Quand j'écrivais dans la bibliotèque qui donnait sur la mer, j'utilisais toujours l'imparfait. J'essayais de me controler pour ne pas verser trop inconsidérement dans ce temps de la nostalgie, mais ça me posait un réel problème. Impossible pour moi de me glisser dans le présent, comme un habit je n'aime pas, le présent n'a jamais été tellement une fierté. Aujourd'hui j'ai toujours ce travers et même si je pourrais dire - au présent - que l'imparfait me "pose" problème, j'aurai l'impression de négliger queques peu mes effets.
Ces pluies de la rentrée sont de l'or gris. A Saint-Nazaire, je les trouvais tristes et ennuyeuses. Pourtant j'aimais bien ces journées, je ne les traite plus jours tristes maintenant, car, la tristesse à la différence de la nostalgie, ne pleure plus car elle est sèche. L'autre jour à la radio, un Brésilien parlait de son disque et expliquait que son disque était "mélancolique... mais pas triste". Ca m'avais fait rire. Pourtant aujourd'hui, il semble que la nuance possède un sens.
J'aimerais retrouver, ce vent déséspérant qui me soufflait dans les oreilles, le bruit de la mer, les fines gouttes de pluie qui me détrempaient jusqu'à la moëlle de l'os. Je le garde, mais ce n'est plus vivant, je n'ai plus tout ceci qu'en souvenir, toute ces choses sont menacées même si je les garde dans un espace protégé.
Reverrai-je un jour, Saint-Nazaire. Maintenant, je couve ces restes du mieux que je peux pour ne pas les abîmer, les preserver du bruit des camions et des sirènes des policiers imbéciles. Mais c'est terriblement dur !
Mon petit plaisir de scribouillard non content d'être mis en péril par le bruit de cette ville de merde est aussi menacé par le [Alt-Tab] - les connaisseurs aprécieront - comme si j'étais minable de révasser. Attention, le chef arrive ! Comment ne pas devenir féroce dans ces conditions ?
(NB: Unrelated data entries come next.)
theorem execUnreachableDiscard_same {s₀ s₁ : State} {dest} {cls} (h : execUnreachableDiscard dest cls s₀ = .next s₁) :
    s₁.dev.Same true true true true true true s₀.dev := by
  refine onDev_same ?_ h
  intro d hd
  repeat' first | (with_reducible first | assumption | intro _ | apply Dev.freeItem_same | apply Dev.fail_same | apply Dev.raiseLimited_same | apply Dev.Same.both | refine ite_same ?_ ?_ | refine foldl_same (fun _ _ _ => ?_) ?_ _ | refine foldl_snd2_same (fun _ _ _ => ?_) ?_ _ | refine foldl_snd_same (fun _ _ _ => ?_) ?_ _ | refine foldl_fst_same (fun _ _ _ => ?_) ?_ _) | split | (unfold Dev.Same; dsimp only [partOf_false]) | dsimp only

theorem execTokenIdleReturn_same {s₀ s₁ : State} {dest} {cls} (h : execTokenIdleReturn dest cls s₀ = .next s₁) :
    s₁.dev.Same true true true true true true s₀.dev := by
  refine onDev_same ?_ h
  intro d hd
  repeat' first | (with_reducible first | assumption | intro _ | apply Dev.sendControl_same | apply Dev.setTokens_same | apply Dev.Same.both | refine ite_same ?_ ?_) | split | (unfold Dev.Same; dsimp only [partOf_false]) | dsimp only

theorem execClass2Timeout_same {s₀ s₁ : State} {id} (h : execClass2Timeout id s₀ = .next s₁) :
    s₁.dev.Same true true true true true true s₀.dev := by
  refine onDev_same ?_ h
  intro d hd
  repeat' first | (with_reducible first | assumption | intro _ | apply Dev.freeItem_same | apply Dev.fail_same | apply Dev.Same.both | refine ite_same ?_ ?_ | refine foldl_same (fun _ _ _ => ?_) ?_ _ | refine foldl_snd2_same (fun _ _ _ => ?_) ?_ _ | refine foldl_snd_same (fun _ _ _ => ?_) ?_ _ | refine foldl_fst_same (fun _ _ _ => ?_) ?_ _) | split | (unfold Dev.Same; dsimp only [partOf_false]) | dsimp only

theorem execAdmitTimeout_same {s₀ s₁ : State} {id} (h : execAdmitTimeout id s₀ = .next s₁) :
    s₁.dev.Same true true true true true true s₀.dev := by
  refine onDev_same ?_ h
  intro d hd
  repeat' first | (with_reducible first | assumption | intro _ | apply Dev.endFlowOpen_same | apply Dev.Same.both | refine ite_same ?_ ?_) | split | (unfold Dev.Same; dsimp only [partOf_false]) | dsimp only

theorem execTackSlot_same {s₀ s₁ : State} {p} {j} (h : execTackSlot p j s₀ = .next s₁) :
    s₁.dev.Same true true true true true true s₀.dev := by
  refine onDev_same ?_ h
  intro d hd
  repeat' first | (with_reducible first | assumption | intro _ | apply Dev.sendOn_same | apply Dev.freeItem_same | apply Dev.setPort_same | apply Dev.Same.both | refine ite_same ?_ ?_) | split | (unfold Dev.Same; dsimp only [partOf_false]) | dsimp only

theorem execTimeMarkerSend_same {s₀ s₁ : State} (h : execTimeMarkerSend s₀ = .next s₁) :
    s₁.dev.Same true true true true true true s₀.dev := by
  refine onDev_same ?_ h
  intro d hd
  repeat' first | (with_reducible first | assumption | intro _ | apply Dev.flood_same | apply Dev.Same.both | refine ite_same ?_ ?_) | split | (unfold Dev.Same; dsimp only [partOf_false]) | dsimp only

theorem execMasterLost_same {s₀ s₁ : State} {cands} (h : execMasterLost cands s₀ = .next s₁) :
    s₁.dev.Same true true true true true true s₀.dev := by
  refine onDev_same ?_ h
  intro d hd
  repeat' first | (with_reducible first | assumption | intro _ | apply Dev.elect_same | apply Dev.put_same | apply Dev.Same.both | refine ite_same ?_ ?_) | split | (unfold Dev.Same; dsimp only [partOf_false]) | dsimp only

theorem execDelayExchange_same {s₀ s₁ : State} {p} {tx} (h : execDelayExchange p tx s₀ = .next s₁) :
    s₁.dev.Same true true true true true true s₀.dev := by
  refine onDev_same ?_ h
  intro d hd
  repeat' first | (with_reducible first | assumption | intro _ | apply Dev.setPort_same | apply Dev.emit_same | apply Dev.Same.both | refine ite_same ?_ ?_) | split | (unfold Dev.Same; dsimp only [partOf_false]) | dsimp only

theorem execRringFetchRetry_same {s₀ s₁ : State} (h : execRringFetchRetry s₀ = .next s₁) :
    s₁.dev.Same true true true true true true s₀.dev := by
  refine onDev_same ?_ h
  intro d hd
  repeat' first | (with_reducible first | assumption | intro _ | apply Dev.remoteFetchAll_same | apply Dev.readHeads_same | apply Dev.Same.both | refine ite_same ?_ ?_) | split | (unfold Dev.Same; dsimp only [partOf_false]) | dsimp only

theorem execDescriptorFetched_same {s₀ s₁ : State} {q} {ds} (h : execDescriptorFetched q ds s₀ = .next s₁) :
    s₁.dev.Same true true true true true true s₀.dev := by
  refine onDev_same ?_ h
  intro d hd
  repeat' first | (with_reducible first | assumption | intro _ | apply Dev.takeDesc_same | apply Dev.ringFault_same | apply Dev.fail_same | apply Dev.put_same | apply Dev.Same.both | refine ite_same ?_ ?_ | refine foldl_same (fun _ _ _ => ?_) ?_ _ | refine foldl_snd2_same (fun _ _ _ => ?_) ?_ _ | refine foldl_snd_same (fun _ _ _ => ?_) ?_ _ | refine foldl_fst_same (fun _ _ _ => ?_) ?_ _) | split | (unfold Dev.Same; dsimp only [partOf_false]) | dsimp only

theorem execFetchTimeout_same {s₀ s₁ : State} {q} (h : execFetchTimeout q s₀ = .next s₁) :
    s₁.dev.Same true true true true true true s₀.dev := by
  refine onDev_same ?_ h
  intro d hd
  repeat' first | (with_reducible first | assumption | intro _ | apply Dev.ringFault_same | apply Dev.Same.both | refine ite_same ?_ ?_) | split | (unfold Dev.Same; dsimp only [partOf_false]) | dsimp only

theorem execCompletionWrite_same {s₀ s₁ : State} {c} (h : execCompletionWrite c s₀ = .next s₁) :
    s₁.dev.Same true true true true true true s₀.dev := by
  refine onDev_same ?_ h
  intro d hd
  repeat' first | (with_reducible first | assumption | intro _ | apply Dev.writeCompletion_same | apply Dev.Same.both | refine ite_same ?_ ?_) | split | (unfold Dev.Same; dsimp only [partOf_false]) | dsimp only

theorem execMsixHoldoffEnd_same {s₀ s₁ : State} {r} (h : execMsixHoldoffEnd r s₀ = .next s₁) :
    s₁.dev.Same true true true true true true s₀.dev := by
  refine onDev_same ?_ h
  intro d hd
  repeat' first | (with_reducible first | assumption | intro _ | apply Dev.ringSignal_same | apply Dev.Same.both | refine ite_same ?_ ?_) | split | (unfold Dev.Same; dsimp only [partOf_false]) | dsimp only

theorem execEventWrite_same {s₀ s₁ : State} (h : execEventWrite s₀ = .next s₁) :
    s₁.dev.Same true true true true true true s₀.dev := by
  refine onDev_same ?_ h
  intro d hd
  repeat' first | (with_reducible first | assumption | intro _ | apply Dev.writeEvent_same | apply Dev.readHeads_same | apply Dev.Same.both | refine ite_same ?_ ?_) | split | (unfold Dev.Same; dsimp only [partOf_false]) | dsimp only

theorem execTraceRecordWrite_same {s₀ s₁ : State} {c} (h : execTraceRecordWrite c s₀ = .next s₁) :
    s₁.dev.Same false true false true true true s₀.dev := by
  refine onDev_same ?_ h
  intro d hd
  repeat' first | (with_reducible first | assumption | intro _ | refine Dev.chalkRead_same_of ?_ (by assumption) | apply Dev.chalkRead_same | apply Dev.putTrace_same | apply Dev.chalkEnd_same | apply Dev.setChalk_same | apply Dev.post_same | apply Dev.wrapUp_same | apply Dev.put_same | apply Dev.Same.both (gm := false) (ge := false) | refine ite_same ?_ ?_) | split | (unfold Dev.Same; dsimp only [partOf_false]) | dsimp only

theorem execTailWriteback_same {s₀ s₁ : State} {t} (h : execTailWriteback t s₀ = .next s₁) :
    s₁.dev.Same true true true true true true s₀.dev := by
  refine onDev_same ?_ h
  intro d hd
  repeat' first | (with_reducible first | assumption | intro _ | apply Dev.ringSignal_same | apply Dev.emit_same | apply Dev.Same.both | refine ite_same ?_ ?_) | split | (unfold Dev.Same; dsimp only [partOf_false]) | dsimp only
Qui sait ? quand je serai loin, ces immeubles affreux, la Défense et ses airs post-apocalyptique les soirs d'hiver me manqueront peut-être, et, pourquoi pas non plus le bruit des voitures. Présentement, c'est difficile à croire, pourtant je n'ai jamais vraiment compris le mécanisme qui transforme le présent en souvenir.
Une grue effectue sa rotation au loin.
15 septembre 2005
The four lines
J'adore les titres aux relents mystiques. Ce matin est venu avec cette drôle d'inspiration : Quatre lignes partaient vers l'infini. En somme, aujourd'hui est une bonne journée et hier, c'était une mauvaise journée, pourtant rien ne semble les distinguer. Elle sont même terriblement semblables. J'ai un rendez vous ce soir à la boite comme hier, je suis fatigué comme hier, j'aimerais être ailleurs comme hier... Rien ne change hormi, peut-être, une douceur particulière dans l'air, mais c'est difficile à mesurer.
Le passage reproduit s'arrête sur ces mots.